Work task
Please copy, word for word, the line that contains "on, together. -/" and every line after it through the end of the records, and nothing more.

(Saved data entries)
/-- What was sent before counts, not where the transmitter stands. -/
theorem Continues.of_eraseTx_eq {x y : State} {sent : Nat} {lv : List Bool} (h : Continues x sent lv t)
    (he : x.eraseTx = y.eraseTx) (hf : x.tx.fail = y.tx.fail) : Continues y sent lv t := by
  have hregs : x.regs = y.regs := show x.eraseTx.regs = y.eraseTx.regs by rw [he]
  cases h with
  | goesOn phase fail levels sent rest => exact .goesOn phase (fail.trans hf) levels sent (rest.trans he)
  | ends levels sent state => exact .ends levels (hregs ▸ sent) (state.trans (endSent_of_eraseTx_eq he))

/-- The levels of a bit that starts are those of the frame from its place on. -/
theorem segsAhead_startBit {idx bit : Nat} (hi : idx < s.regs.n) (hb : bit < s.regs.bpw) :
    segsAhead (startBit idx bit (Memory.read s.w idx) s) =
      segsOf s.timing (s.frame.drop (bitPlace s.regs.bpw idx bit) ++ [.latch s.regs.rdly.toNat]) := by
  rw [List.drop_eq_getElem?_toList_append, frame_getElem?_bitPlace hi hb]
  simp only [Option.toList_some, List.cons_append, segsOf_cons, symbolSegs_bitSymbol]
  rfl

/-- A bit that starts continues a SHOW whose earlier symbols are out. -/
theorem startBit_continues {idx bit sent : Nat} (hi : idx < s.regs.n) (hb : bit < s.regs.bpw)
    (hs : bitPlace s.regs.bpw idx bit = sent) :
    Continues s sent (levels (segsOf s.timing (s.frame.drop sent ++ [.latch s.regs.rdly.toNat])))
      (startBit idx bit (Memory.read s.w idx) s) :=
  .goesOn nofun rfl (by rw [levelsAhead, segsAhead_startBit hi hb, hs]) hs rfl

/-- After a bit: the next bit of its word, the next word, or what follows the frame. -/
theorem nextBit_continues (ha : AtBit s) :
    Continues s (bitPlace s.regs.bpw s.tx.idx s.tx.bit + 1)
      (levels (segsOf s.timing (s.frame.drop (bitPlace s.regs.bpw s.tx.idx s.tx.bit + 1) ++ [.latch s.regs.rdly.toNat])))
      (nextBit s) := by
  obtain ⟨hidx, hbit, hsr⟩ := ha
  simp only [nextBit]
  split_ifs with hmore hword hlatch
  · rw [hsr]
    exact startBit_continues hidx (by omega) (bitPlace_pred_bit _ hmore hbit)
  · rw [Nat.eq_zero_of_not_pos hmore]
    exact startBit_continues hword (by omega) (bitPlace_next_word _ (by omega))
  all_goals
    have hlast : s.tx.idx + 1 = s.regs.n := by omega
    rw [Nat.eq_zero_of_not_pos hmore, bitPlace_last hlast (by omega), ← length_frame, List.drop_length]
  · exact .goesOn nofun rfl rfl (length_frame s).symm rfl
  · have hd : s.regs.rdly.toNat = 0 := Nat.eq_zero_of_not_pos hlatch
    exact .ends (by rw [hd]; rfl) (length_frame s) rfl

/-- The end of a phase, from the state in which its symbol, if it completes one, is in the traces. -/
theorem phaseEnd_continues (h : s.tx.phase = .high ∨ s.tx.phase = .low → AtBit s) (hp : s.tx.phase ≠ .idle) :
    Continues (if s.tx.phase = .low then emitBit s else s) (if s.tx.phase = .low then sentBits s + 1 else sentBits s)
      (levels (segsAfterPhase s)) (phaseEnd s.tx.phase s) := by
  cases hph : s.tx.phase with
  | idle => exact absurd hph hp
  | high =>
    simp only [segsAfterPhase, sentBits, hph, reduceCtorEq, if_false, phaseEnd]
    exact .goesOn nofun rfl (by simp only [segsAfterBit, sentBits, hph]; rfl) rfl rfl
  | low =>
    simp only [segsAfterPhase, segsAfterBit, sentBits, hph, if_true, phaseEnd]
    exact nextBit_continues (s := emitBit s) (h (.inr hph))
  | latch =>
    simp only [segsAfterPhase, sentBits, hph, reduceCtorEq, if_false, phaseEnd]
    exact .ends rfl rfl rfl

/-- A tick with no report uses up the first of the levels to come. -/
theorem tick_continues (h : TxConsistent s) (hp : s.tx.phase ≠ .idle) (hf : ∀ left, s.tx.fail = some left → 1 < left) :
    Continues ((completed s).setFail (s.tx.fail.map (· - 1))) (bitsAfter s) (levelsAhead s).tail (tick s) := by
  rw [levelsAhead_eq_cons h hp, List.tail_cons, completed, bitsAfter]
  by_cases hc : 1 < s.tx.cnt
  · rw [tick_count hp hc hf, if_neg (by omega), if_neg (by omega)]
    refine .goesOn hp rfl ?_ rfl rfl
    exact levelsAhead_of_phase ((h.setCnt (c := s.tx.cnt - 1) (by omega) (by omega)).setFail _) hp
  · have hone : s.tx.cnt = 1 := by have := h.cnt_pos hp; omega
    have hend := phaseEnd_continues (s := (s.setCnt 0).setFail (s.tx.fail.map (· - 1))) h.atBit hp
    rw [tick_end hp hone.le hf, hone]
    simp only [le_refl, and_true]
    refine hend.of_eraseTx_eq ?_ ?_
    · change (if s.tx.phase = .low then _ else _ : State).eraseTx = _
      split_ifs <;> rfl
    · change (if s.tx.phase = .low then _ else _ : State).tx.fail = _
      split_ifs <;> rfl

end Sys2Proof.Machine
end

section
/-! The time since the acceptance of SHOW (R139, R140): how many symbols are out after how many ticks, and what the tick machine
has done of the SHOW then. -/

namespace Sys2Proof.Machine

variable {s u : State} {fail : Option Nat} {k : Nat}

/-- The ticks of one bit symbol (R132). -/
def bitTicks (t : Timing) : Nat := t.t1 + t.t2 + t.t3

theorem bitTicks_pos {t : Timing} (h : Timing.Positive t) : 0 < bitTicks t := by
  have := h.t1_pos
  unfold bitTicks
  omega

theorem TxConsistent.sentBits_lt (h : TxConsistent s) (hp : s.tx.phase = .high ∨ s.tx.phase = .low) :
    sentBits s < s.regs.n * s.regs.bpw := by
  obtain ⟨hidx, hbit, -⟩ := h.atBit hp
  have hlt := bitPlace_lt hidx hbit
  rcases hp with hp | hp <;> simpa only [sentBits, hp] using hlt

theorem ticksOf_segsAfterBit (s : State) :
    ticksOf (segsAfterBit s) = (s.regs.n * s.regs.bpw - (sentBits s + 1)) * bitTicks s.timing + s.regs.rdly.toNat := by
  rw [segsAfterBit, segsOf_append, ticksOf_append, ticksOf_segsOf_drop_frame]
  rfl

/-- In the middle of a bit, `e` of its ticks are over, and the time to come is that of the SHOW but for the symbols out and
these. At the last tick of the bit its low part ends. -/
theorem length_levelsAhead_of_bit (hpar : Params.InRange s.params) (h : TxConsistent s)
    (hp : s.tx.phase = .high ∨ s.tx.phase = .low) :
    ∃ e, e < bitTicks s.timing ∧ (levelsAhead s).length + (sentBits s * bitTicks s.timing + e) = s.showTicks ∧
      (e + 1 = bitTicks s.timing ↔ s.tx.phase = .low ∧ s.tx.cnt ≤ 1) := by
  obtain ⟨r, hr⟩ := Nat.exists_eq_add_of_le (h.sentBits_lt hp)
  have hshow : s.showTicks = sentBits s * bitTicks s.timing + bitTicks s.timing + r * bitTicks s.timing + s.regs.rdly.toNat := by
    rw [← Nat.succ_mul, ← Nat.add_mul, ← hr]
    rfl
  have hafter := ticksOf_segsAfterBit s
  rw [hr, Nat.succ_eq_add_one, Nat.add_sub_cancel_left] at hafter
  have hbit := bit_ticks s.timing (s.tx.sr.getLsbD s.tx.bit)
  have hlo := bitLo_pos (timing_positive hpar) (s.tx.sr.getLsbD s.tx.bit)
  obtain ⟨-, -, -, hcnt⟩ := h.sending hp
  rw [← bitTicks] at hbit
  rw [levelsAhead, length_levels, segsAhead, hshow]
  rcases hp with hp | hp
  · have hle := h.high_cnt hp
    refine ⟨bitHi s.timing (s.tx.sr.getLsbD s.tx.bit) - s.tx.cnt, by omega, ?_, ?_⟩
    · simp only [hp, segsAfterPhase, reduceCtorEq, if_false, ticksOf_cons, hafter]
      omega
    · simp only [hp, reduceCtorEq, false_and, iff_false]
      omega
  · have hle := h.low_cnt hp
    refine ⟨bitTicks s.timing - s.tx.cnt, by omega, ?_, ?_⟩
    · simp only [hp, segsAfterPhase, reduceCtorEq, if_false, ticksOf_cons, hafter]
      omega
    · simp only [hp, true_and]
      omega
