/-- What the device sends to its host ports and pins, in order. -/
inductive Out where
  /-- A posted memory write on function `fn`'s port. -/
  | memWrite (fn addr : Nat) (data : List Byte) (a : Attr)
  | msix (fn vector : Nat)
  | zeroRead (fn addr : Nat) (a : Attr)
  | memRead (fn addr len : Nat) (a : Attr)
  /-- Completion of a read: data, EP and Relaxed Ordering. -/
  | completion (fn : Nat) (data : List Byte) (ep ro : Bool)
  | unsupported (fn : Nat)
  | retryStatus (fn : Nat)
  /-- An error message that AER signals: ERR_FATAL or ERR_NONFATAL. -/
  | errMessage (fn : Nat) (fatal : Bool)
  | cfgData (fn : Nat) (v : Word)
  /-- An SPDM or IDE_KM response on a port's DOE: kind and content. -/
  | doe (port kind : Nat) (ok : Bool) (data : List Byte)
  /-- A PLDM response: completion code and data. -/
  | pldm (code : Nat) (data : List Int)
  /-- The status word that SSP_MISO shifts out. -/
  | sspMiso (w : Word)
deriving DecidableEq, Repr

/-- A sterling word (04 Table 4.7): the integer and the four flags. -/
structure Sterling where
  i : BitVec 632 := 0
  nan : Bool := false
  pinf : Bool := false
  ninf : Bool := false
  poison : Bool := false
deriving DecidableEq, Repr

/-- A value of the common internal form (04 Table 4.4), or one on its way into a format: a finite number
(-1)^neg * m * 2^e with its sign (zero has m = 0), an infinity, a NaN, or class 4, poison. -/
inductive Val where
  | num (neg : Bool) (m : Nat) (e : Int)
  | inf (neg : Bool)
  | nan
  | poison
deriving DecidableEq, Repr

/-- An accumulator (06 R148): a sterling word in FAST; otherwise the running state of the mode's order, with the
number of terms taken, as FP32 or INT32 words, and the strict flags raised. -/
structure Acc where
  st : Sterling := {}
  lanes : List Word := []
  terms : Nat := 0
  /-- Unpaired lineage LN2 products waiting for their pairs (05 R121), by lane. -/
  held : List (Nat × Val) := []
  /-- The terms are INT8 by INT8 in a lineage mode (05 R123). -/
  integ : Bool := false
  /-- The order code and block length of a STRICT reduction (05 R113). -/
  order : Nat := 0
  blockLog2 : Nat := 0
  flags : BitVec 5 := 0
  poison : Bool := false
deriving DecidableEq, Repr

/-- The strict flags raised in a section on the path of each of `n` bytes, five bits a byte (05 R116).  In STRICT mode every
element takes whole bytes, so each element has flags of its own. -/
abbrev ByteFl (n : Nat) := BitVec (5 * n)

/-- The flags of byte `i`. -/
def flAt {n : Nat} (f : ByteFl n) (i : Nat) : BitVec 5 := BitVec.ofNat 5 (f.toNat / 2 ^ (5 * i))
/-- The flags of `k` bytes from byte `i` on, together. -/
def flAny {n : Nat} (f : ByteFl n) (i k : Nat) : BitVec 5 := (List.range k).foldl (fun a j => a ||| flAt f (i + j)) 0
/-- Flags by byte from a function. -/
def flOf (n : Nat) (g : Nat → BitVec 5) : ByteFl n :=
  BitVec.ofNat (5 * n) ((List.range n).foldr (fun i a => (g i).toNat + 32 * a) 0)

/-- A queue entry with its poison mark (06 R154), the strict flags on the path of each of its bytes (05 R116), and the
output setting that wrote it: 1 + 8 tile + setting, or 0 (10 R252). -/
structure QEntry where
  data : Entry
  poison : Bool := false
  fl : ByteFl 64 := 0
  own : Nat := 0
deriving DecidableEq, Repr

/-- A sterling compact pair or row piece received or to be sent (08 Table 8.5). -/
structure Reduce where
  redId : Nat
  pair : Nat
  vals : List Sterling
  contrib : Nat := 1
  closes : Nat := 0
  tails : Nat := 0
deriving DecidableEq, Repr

Completed task
/-- The flags of `k` bytes from byte `i` on, together. -/
def flAny {n : Nat} (f : ByteFl n) (i k : Nat) : BitVec 5 := (List.range k).foldl (fun a j => a ||| flAt f (i + j)) 0
/-- Flags by byte from a function. -/
def flOf (n : Nat) (g : Nat → BitVec 5) : ByteFl n :=
  BitVec.ofNat (5 * n) ((List.range n).foldr (fun i a => (g i).toNat + 32 * a) 0)

/-- A queue entry with its poison mark (06 R154), the strict flags on the path of each of its bytes (05 R116), and the
output setting that wrote it: 1 + 8 tile + setting, or 0 (10 R252). -/
structure QEntry where
  data : Entry
  poison : Bool := false
  fl : ByteFl 64 := 0
  own : Nat := 0
deriving DecidableEq, Repr

/-- A sterling compact pair or row piece received or to be sent (08 Table 8.5). -/
structure Reduce where
  redId : Nat
  pair : Nat
  vals : List Sterling
  contrib : Nat := 1
  closes : Nat := 0
  tails : Nat := 0
deriving DecidableEq, Repr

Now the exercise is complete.